INSTRUCTIONS TO FOLLOW
Search the entries for the word "Host". Copy every line where it turns up.

---+---

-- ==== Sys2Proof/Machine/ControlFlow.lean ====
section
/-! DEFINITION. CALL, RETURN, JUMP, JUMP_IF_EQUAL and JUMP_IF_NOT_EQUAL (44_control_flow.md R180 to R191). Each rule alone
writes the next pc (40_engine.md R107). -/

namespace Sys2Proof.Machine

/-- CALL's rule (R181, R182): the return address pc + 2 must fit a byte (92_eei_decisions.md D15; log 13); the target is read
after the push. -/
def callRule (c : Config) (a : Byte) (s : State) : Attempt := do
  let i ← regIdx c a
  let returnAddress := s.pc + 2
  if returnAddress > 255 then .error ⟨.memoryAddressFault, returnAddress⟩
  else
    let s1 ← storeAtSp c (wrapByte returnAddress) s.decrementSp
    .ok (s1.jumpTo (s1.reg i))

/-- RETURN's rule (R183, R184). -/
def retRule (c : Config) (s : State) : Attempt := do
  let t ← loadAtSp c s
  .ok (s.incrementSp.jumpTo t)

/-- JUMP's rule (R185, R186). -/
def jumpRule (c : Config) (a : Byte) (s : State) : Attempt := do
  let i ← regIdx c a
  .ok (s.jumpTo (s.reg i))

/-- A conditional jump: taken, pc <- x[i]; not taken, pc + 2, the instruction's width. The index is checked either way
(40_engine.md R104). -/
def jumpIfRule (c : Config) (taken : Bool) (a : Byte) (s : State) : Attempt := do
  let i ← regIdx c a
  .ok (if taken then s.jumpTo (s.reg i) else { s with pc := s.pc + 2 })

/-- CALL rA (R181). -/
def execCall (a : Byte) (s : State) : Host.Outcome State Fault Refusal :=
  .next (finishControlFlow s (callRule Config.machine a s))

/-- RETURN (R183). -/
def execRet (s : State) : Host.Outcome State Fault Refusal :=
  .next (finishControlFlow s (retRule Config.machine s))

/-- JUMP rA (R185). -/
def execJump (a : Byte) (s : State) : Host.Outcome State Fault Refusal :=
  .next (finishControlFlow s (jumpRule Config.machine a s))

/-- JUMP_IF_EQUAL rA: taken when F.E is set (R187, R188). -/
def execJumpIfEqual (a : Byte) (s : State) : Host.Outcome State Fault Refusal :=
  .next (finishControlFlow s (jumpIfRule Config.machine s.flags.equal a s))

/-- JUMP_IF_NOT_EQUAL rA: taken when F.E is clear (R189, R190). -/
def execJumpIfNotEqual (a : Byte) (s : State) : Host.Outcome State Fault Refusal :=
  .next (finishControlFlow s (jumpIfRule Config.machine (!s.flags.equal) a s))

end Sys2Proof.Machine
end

---+---

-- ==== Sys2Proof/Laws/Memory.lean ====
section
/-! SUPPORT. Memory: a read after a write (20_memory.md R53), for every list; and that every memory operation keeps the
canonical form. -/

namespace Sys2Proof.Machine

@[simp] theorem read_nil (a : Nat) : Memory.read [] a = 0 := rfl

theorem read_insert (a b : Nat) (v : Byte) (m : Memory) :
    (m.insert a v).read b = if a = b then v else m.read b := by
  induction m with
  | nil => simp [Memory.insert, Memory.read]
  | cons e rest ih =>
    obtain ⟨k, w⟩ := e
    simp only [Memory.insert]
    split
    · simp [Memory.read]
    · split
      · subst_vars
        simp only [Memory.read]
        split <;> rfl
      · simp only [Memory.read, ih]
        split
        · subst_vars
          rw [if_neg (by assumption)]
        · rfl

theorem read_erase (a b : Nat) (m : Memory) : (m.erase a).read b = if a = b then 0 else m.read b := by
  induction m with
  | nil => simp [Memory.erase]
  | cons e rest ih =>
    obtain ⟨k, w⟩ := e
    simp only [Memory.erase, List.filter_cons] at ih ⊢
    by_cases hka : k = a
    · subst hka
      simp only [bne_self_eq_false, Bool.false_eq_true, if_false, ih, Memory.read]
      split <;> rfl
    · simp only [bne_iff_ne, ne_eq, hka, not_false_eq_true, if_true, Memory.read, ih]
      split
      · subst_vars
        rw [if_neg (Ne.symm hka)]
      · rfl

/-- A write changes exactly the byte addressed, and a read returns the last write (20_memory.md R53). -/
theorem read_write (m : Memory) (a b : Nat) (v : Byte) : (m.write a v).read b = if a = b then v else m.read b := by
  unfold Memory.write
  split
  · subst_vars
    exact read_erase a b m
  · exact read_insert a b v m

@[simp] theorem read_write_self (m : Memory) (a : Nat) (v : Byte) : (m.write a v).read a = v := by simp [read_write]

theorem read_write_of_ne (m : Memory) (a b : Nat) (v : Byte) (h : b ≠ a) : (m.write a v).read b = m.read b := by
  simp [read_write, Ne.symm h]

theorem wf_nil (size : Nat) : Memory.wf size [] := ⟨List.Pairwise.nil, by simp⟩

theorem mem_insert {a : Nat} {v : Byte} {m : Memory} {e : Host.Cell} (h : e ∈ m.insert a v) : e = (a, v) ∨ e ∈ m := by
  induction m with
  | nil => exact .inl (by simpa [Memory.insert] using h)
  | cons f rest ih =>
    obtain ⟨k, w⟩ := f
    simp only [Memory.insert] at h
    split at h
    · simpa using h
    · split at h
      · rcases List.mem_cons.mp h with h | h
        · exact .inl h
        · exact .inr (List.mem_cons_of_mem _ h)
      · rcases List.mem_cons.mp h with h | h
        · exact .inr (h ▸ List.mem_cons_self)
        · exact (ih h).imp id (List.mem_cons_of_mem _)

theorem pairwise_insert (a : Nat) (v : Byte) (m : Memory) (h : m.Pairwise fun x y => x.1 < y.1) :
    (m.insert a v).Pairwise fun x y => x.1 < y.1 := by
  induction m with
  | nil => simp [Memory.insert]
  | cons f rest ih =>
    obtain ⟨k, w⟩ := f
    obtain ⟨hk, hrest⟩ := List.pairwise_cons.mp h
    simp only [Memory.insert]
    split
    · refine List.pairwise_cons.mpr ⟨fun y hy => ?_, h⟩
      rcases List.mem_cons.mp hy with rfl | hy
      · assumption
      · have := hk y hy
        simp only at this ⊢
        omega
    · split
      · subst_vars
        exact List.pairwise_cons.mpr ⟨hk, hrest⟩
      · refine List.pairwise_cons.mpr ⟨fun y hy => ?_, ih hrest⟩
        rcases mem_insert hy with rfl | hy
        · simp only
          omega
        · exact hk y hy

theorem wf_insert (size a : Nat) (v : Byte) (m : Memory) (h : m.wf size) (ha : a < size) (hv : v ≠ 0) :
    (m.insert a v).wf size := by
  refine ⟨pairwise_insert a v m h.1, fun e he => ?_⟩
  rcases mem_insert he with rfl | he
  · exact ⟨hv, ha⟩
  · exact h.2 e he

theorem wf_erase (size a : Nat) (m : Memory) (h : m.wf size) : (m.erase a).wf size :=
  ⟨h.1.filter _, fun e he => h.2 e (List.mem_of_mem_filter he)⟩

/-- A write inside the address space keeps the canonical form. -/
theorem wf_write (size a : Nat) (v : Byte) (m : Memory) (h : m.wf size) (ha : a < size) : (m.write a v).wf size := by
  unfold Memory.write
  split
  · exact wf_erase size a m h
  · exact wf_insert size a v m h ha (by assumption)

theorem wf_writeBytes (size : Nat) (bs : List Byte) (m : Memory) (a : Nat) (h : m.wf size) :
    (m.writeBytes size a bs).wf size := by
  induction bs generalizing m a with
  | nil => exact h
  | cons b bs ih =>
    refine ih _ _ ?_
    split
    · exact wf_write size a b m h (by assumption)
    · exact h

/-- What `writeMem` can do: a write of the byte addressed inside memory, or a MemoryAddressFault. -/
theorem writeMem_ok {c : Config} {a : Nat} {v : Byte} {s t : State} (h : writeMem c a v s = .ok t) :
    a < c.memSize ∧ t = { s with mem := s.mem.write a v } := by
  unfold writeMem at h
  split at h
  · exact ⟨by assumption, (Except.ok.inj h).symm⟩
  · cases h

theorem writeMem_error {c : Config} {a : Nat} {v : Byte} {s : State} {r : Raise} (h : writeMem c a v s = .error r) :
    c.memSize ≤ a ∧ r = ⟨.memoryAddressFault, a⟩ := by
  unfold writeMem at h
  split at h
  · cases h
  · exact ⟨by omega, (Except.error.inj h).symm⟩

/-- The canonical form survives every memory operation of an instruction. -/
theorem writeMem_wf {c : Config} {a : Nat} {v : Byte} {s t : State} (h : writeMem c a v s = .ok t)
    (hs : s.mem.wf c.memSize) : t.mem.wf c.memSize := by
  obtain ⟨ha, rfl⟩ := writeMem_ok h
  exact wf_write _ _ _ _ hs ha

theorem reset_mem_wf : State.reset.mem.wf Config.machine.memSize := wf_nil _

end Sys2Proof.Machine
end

---+---

ANSWER TO THIS TASK
def execCall (a : Byte) (s : State) : Host.Outcome State Fault Refusal :=
def execRet (s : State) : Host.Outcome State Fault Refusal :=
def execJump (a : Byte) (s : State) : Host.Outcome State Fault Refusal :=
def execJumpIfEqual (a : Byte) (s : State) : Host.Outcome State Fault Refusal :=
def execJumpIfNotEqual (a : Byte) (s : State) : Host.Outcome State Fault Refusal :=
theorem mem_insert {a : Nat} {v : Byte} {m : Memory} {e : Host.Cell} (h : e ∈ m.insert a v) : e = (a, v) ∨ e ∈ m := by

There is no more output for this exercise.